Een van de belangrijkste voortrekkers van die filosofie is de Nigeriaanse zakenman Tony Elumelu. De econoom en Harvard-alumnus trad voor het voetlicht in 1997. Toen leidde hij een groep investeerders bij de overname van een kleine verlieslatende bank in Lagos, het economische hart van Nigeria. Een paar jaar later was de bank rendabel en in 2005 volgde een fusie met de United Bank of Afrika. Die bankengroep heeft intussen filialen in een twintigtal Afrikaanse landen, in het Verenigd Koninkrijk en de Verenigde Staten. In 2010 ging Elumelu solo met de oprichting van Heirs Holding, een Afrikaans investeringsbedrijf dat de Afrikaanse ontwikkeling stuurt met langetermijninvesteringen in sleutelsectoren. In diezelfde periode richtte hij de Tony Elumelu Foundation op. De stichting promoot het Afrikapitalisme in de eerste plaats onder Afrikaanse ondernemers, onder meer met de lancering van het Tony Elumelu Foundation Entrepreneurship Programme. Het programma investeert de komende tien jaar liefst 100 miljoen dollar in de identificatie, de training en de financiering van tienduizend Afrikaanse ondernemers. Het doel is de creatie van 10 miljard dollar winst en een miljoen banen. “Doorheen het programma zie ik hoe jonge Afrikanen de combinatie van het Afrikapitalisme en de moderne technologie als een hefboom gebruiken voor innovatie in de landbouw, de financiëledienstverlening, de nijverheid en de gezondheidszorg.”

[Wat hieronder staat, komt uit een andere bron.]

-- ==== Sys2Proof/Laws/Responder.lean ====
section
/-! SUPPORT. What a byte does between the block and one reference responder, said once (20_memory.md R83). -/

namespace Sys2Proof.Machine

open Safety

/-- A bus with the one responder `d`, on which nobody but the block pulls SCL; the block gives SDA `x` and SCL `y`. -/
structure Alone (b : Bus) (d : Responder) (x y : Bool) : Prop where
  script : b.script = []
  rest : b.rest = .responders [d]
  sda : b.masterSda = x
  scl : b.masterScl = y
  clockFree : b.envScl = true
  clockScript : b.sclScript = []

/-- The bus hangs on the configured pins, which can be driven and read. -/
structure Wired (s : State) : Prop where
  readable : readable s = true
  clock : supported s.params s.sclPin = true
  hangs : s.sclPin = s.bus.sclAt

/-- The clock is held low, the block gives SDA `x`, and `d` is alone on the bus. -/
structure At (s : State) (d : Responder) (x : Bool) : Prop where
  wired : Wired s
  bus : Alone s.bus d x false

theorem Wired.data {s : State} (h : Wired s) : supported s.params s.sdaPin = true := by
  have := h.readable
  simp only [Machine.readable, Bool.and_eq_true] at this
  exact this.1.1

theorem Wired.twoPins {s : State} (h : Wired s) : onePin s = false := by
  have := h.readable
  simp only [Machine.readable, Bool.and_eq_true] at this
  simpa using this.1.2

theorem Wired.sdaAt {s : State} (h : Wired s) : s.sdaPin = s.bus.sdaAt := by
  have := h.readable
  simp only [Machine.readable, Bool.and_eq_true, beq_iff_eq] at this
  exact this.2

theorem Wired.twoWires {s : State} (h : Wired s) : s.bus.sdaAt ≠ s.bus.sclAt := by
  have := h.twoPins
  rw [← h.sdaAt, ← h.hangs]
  simpa [onePin] using this

/-- Within a command the bus goes on hanging where it does. -/
theorem Wired.runs {s t : State} (h : Wired s) (r : Runs s t) : Wired t := by
  have e := r.engineOnly
  refine ⟨r.readable.trans h.readable, ?_, ?_⟩
  · rw [e.world.params, e.handle.sclPin]; exact h.clock
  · rw [e.handle.sclPin, r.wiring.2]; exact h.hangs

theorem At.move {s t : State} {d e : Responder} {x y : Bool} (h : At s d x) (r : Runs s t)
    (hb : Alone t.bus e y false) : At t e y := ⟨h.wired.runs r, hb⟩

/-! ### A pin moves -/

/-- The levels of a bus with one responder. -/
theorem Alone.levels {b : Bus} {d : Responder} {x y : Bool} (h : Alone b d x y) (o : Bool) :
    b.scl = y ∧ b.sda o = (x && d.drives) ∧ b.rest.envSda o = d.drives := by
  simp [Bus.scl, Bus.sda, Rest.envSda, h.rest, h.sda, h.scl, h.clockFree]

Wat houden de principes van het Afrikapitalisme precies in?
TONY ELUMELU: “Afrikapitalisme gaat ervan uit dat de zakenwereld niet enkel naar economische rijkdom streeft, maar ook naar ontwikkeling en sociale rijkdom in de landen waar ze werkt. De toepassing van het Afrikapitalisme maakt bedrijven op lange termijn winstgevender, omdat de gemeenschappen waar ze werken uitgroeien tot gezonde, opgeleide werknemers en consumenten, die op hun beurt leveranciers en dienstverleners kunnen worden.”

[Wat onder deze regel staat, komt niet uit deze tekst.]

/-- Settles O31: the check lets the index through, and only the port and the entry of TXBUF are written. -/
theorem wrTxWritesOneEntry : Obligations.WrTxWritesOneEntry := by
  intro s idx val hidx hlen
  obtain ⟨hrx, hworld, hhandle, hscan, hengine⟩ :=
    withPorts_frame (responseWord .ok 0#24) true true (writeEntry s.txbuf idx val) s
  exact ⟨_, exec_wrTx val hidx, List.length_set, getElem?_writeEntry (hlen ▸ hidx) val, hrx, hworld, hhandle, hscan,
    hengine, ⟨rfl, rfl, rfl⟩⟩

/-- Settles O32: the check lets the index through, and the entry is there, so that the default is not read. -/
theorem rdRxReadsOneEntry : Obligations.RdRxReadsOneEntry := by
  intro s idx hidx hlen
  exact ⟨_, _, getElem?_eq_readEntry (hlen ▸ hidx), exec_rdRx hidx,
    byteData_eq_append _ ▸ respond_onlyResponse .ok _ s⟩

end Sys2Proof.Proofs
end

section
/-! PROOFS. Errors are responses (60_exceptions.md): what a command has left when it answers NO_ACK, BUS_FAULT or NO_SENSORS
(R241 to R243, R248), the only calls that the collaborators ever see (R257, R258), and that no step stops the machine (R240,
R262). -/

namespace Sys2Proof.Machine

open Safety

/-! ### The step -/

theorem step_of_nothing {s : State} (h : s.inputs = []) : step s = .next (idle s) := by
  simp only [step, port_nothing h]

/-- Every command ends in a next state, refused or not (60_exceptions.md R240). -/
theorem exec_next (i : Instr) (s : State) : ∃ t, exec i s = .next t :=
  (exec_writesOnlyItsOwn i s).imp fun _ h => h.1

end Sys2Proof.Machine

namespace Sys2Proof.Safety

open Machine

/-! ### The calls -/

/-- Every call behind an event is an allowed one (60_exceptions.md R257, R258). -/
theorem allowedCall_of_mem_callsOf {s : State} {e : Event} {c : Call} (h : c ∈ callsOf s e) : AllowedCall s c := by
  cases e with
  | sda0 | scl0 =>
    obtain rfl | rfl : c = _ ∨ c = _ := by simpa only [callsOf, List.mem_cons, List.not_mem_nil, or_false] using h
    · exact ⟨by simp, rfl⟩
    · exact ⟨by simp, .inl rfl⟩
  | sda1 | scl1 =>
    obtain rfl := List.mem_singleton.mp h
    exact ⟨by simp, .inr rfl⟩
  | dly =>
    obtain rfl := List.mem_singleton.mp h
    rfl
  | rd k =>
    obtain rfl := List.mem_singleton.mp h
    rfl

/-- Every command makes only allowed calls; CONFIGURE makes none (41_engine_primitives.md R151). -/
theorem exec_allowedCalls (i : Instr) (s : State) :
    ∃ cs t, exec i s = .next t ∧ t.calls = s.calls ++ cs ∧ ∀ c ∈ cs, AllowedCall s c := by
  by_cases hi : ∃ sda scl speed, i = .configure sda scl speed
  · obtain ⟨sda, scl, speed, rfl⟩ := hi
    exact ⟨[], _, rfl, (List.append_nil _).symm, fun _ hc => absurd hc List.not_mem_nil⟩
  · obtain ⟨t, ht, heffects⟩ := exec_effects i s fun sda scl speed h => hi ⟨sda, scl, speed, h⟩
    obtain ⟨es, hes⟩ := heffects.issued
    refine ⟨_, t, ht, hes.calls, fun c hc => ?_⟩
    obtain ⟨e, -, hc⟩ := List.mem_flatMap.mp hc
    exact allowedCall_of_mem_callsOf hc

/-- A probe issues every line operation and its one sample (42_engine_transfers.md R174). -/
theorem mem_probed (a7 : Addr) (k : Bool) :
    ∀ e ∈ [Event.sda0, .scl0, .sda1, .scl1, .rd k], e ∈ (probed a7 k).events := by
  simp [probed, Traffic.andThen, started, stopped, startOut, stopOut, byteOut]

/-- The collaborator calls of a probe are those of its events. -/
theorem exec_probe_calls {s : State} (a7 : Addr) (hc : s.configured = true) :
    ∃ t k, exec (.probe a7) s = .next t ∧ t.calls = s.calls ++ (probed a7 k).events.flatMap (callsOf s) := by
  obtain ⟨es, hes⟩ := (runs_doProbe a7 s).issued
  have hprobed : es = (probed a7 (!(doProbe a7 s).1)).events :=
    List.append_cancel_left (hes.trace.symm.trans (did_doProbe a7 s).trace)
  exact ⟨_, _, exec_probe a7 hc, hprobed ▸ hes.calls⟩

/-! ### What a failed command leaves -/

/-- From `s` the command `i` has ended in `t` with the error `c`: who can raise it, and how the engine, the lines and the
scanner then stand (60_exceptions.md R241 to R243, R248). -/
inductive Failed (s t : State) : Code → Instr → Prop where
  | start (a7 : Addr) (rw : Dir) : t.ack = false → t.busOpen = true → t.sdaDrv = .low → t.sclDrv = .low →
    Failed s t .noAck (.start a7 rw)
  | writeByte (b : Byte) : t.ack = false → t.busOpen = s.busOpen → t.sdaDrv = .low → t.sclDrv = .low →
    Failed s t .noAck (.writeByte b)
  | writeN (a7 : Addr) (len : Byte) : t.ack = false → BusIdle t → Failed s t .noAck (.writeN a7 len)
  | readN (a7 : Addr) (len : Byte) : t.ack = false → BusIdle t → Failed s t .noAck (.readN a7 len)
  | probe (a7 : Addr) : t.ack = false → BusIdle t → Failed s t .noAck (.probe a7)
  | readReg (a7 : Addr) (reg len : Byte) : t.ack = false → BusIdle t → Failed s t .noAck (.readReg a7 reg len)
  | busFault : t.scanState = .exhausted → t.scanResult = .busFault → BusIdle t → Failed s t .busFault .scan
  | noSensors : t.scanState = .exhausted → t.scanResult = .noSensors → (4 ≤ s.params.scanLast.toNat → BusIdle t) →
    Failed s t .noSensors .scan

/-- The codes of an error on the bus (60_exceptions.md R241 to R243). -/
def busErrors : List Code := [.noAck, .busFault, .noSensors]

/-- If `t` answers an error on the bus, then it is as the failed command `i` leaves it. -/
def FailsAsNamed (s t : State) (i : Instr) : Prop :=
  ∀ c ∈ busErrors, codeOf t.rspWord = codeBits c → Failed s t c i

theorem codeBits_injective : Function.Injective codeBits :=
  fun c c' => by cases c <;> cases c' <;> decide

theorem Responded.failsAsNamed {s t : State} {i : Instr} {c : Code} {d : Data} (h : Responded (codeBits c) d t)
    (hfailed : c ∈ busErrors → Failed s t c i) : FailsAsNamed s t i := by
  intro c' hmem hcode
  obtain rfl := codeBits_injective (h.codeOf_eq.symm.trans hcode)
  exact hfailed hmem

theorem failsAsNamed_of_no_error {s t : State} {i : Instr} {c : Code} (d : Data) (hc : c ∉ busErrors) :
    FailsAsNamed s (respond c d t) i :=
  (respond_responded c d t).failsAsNamed fun hmem => absurd hmem hc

Wat onderscheidt het Afrikapitalisme van het westerse kapitalisme. Staan beide tegenover elkaar?
ELUMELU: “Afrikapitalisme plaatst het conventionele kapitalisme voor een aantal uitdagingen, in het bijzonder als het over Afrika gaat. Het klassieke kapitalisme legt sterk de klemtoon op de belangen van het bedrijf. Het Afrikapitalisme vraagt om een bredere kijk. Het gaat op zoek naar manieren om voordeel te creëren voor de grote meerderheid van de bevolking in plaats van voor enkelingen. Dat doen we door de investeringen niet los te zien van de lokale omgeving en te gaan voor een financieel én een sociaal dividend. Het Afrikapitalisme pleit voor langtermijninvesteringen in strategische sectoren die een katalysator voor de ontwikkeling kunnen vormen.”

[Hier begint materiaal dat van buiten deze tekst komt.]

-- ==== Sys2Proof/Machine/Dispatch.lean ====
section
/-!
DEFINITION. `Execute(instr)`: one arm per opcode (40_cycle.md R176). The state it is given has the program counter at `pc1`.
-/

namespace Sys2Proof.Machine

def exec (i : Instr) (s : State) : Host.Outcome State Fault Refusal :=
  match i with
  | .movBRToR ss dd => Sys2Proof.Machine.execMovBRToR ss dd s
  | .movWRToR ss dd => Sys2Proof.Machine.execMovWRToR ss dd s
  | .movDRToR ss dd => Sys2Proof.Machine.execMovDRToR ss dd s
  | .movR ss dd => Sys2Proof.Machine.execMovR ss dd s
  | .movBIToR imm dd => Sys2Proof.Machine.execMovBIToR imm dd s
  | .movWIToR imm dd => Sys2Proof.Machine.execMovWIToR imm dd s
  | .movDIToR imm dd => Sys2Proof.Machine.execMovDIToR imm dd s
  | .movI imm dd => Sys2Proof.Machine.execMovI imm dd s
  | .saveBRToR ss aa => Sys2Proof.Machine.execSaveBRToR ss aa s
  | .saveWRToR ss aa => Sys2Proof.Machine.execSaveWRToR ss aa s
  | .saveDRToR ss aa => Sys2Proof.Machine.execSaveDRToR ss aa s
  | .saveQRToR ss aa => Sys2Proof.Machine.execSaveQRToR ss aa s
  | .saveBIToR imm aa => Sys2Proof.Machine.execSaveBIToR imm aa s
  | .saveWIToR imm aa => Sys2Proof.Machine.execSaveWIToR imm aa s
  | .saveDIToR imm aa => Sys2Proof.Machine.execSaveDIToR imm aa s
  | .saveQIToR imm aa => Sys2Proof.Machine.execSaveQIToR imm aa s
  | .saveBRToI ss addr => Sys2Proof.Machine.execSaveBRToI ss addr s
  | .saveWRToI ss addr => Sys2Proof.Machine.execSaveWRToI ss addr s
  | .saveDRToI ss addr => Sys2Proof.Machine.execSaveDRToI ss addr s
  | .saveQRToI ss addr => Sys2Proof.Machine.execSaveQRToI ss addr s
  | .saveBIToI imm addr => Sys2Proof.Machine.execSaveBIToI imm addr s
  | .saveWIToI imm addr => Sys2Proof.Machine.execSaveWIToI imm addr s
  | .saveDIToI imm addr => Sys2Proof.Machine.execSaveDIToI imm addr s
  | .saveQIToI imm addr => Sys2Proof.Machine.execSaveQIToI imm addr s
  | .loadBRToR aa dd => Sys2Proof.Machine.execLoadBRToR aa dd s
  | .loadWRToR aa dd => Sys2Proof.Machine.execLoadWRToR aa dd s
  | .loadDRToR aa dd => Sys2Proof.Machine.execLoadDRToR aa dd s
  | .loadQRToR aa dd => Sys2Proof.Machine.execLoadQRToR aa dd s
  | .loadBIToR addr dd => Sys2Proof.Machine.execLoadBIToR addr dd s
  | .loadWIToR addr dd => Sys2Proof.Machine.execLoadWIToR addr dd s
  | .loadDIToR addr dd => Sys2Proof.Machine.execLoadDIToR addr dd s
  | .loadQIToR addr dd => Sys2Proof.Machine.execLoadQIToR addr dd s
  | .inc => Sys2Proof.Machine.execInc s
  | .dec => Sys2Proof.Machine.execDec s

end Sys2Proof.Machine
end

Kunt u een voorbeeld van zo’n investering geven?
ELUMELU: “Investeringen in de energiesector kunnen een enorme impact hebben. Via investeringen in Transcorp Power (Transnational Corporation of Nigeria PLC, Elumelu is voorzitter, nvdr) hebben we bijvoorbeeld elektriciteit geleverd aan huizen, scholen en ziekenhuizen. Onze krachtcentrale in Ughelli, een stad in Zuid-Nigeria, is nu de grootste thermische elektriciteitsgenerator van het land. Dankzij die investering krijgen we winstgevende en tegelijk duurzame energie bij zo veel mogelijk mensen.”
Afrikapitalisme wil dat Afrika zijn ontwikkeling meer zelf in handen neemt. Kunnen bedrijven die werken volgens het Afrikapitalisme de ontwikkelingshulp vervangen?
ELUMELU: “Afrikapitalisme stelt dat we de maatschappelijke ontwikkeling niet alleen kunnen overlaten aan onze overheden, aan donorlanden en filantropische organisaties. Integendeel. Ook de private sector moet zich met de ontwikkelingsbusiness inlaten. De traditionele oplossing voor de Afrikaanse problemen is ‘gratis’ geld, via hulp en liefdadigheid. Liefdadigheid heeft veel goeds gedaan voor de voedselveiligheid, de gezondheidszorg, de noodhulp en het onderwijs, maar haar grootste zwakte is dat de resultaten niet duurzaam zijn. Afrika heeft behoefte aan een omgeving – politiek, economisch, sociaal – waarin mensen zelfvoorzienend kunnen zijn. De ervaring leert dat een verbinding van de private sector met economische ontwikkeling de meest effectieve manier is om lokaal rijkdom en middelen te creëren en duurzame ontwikkeling te verzekeren.”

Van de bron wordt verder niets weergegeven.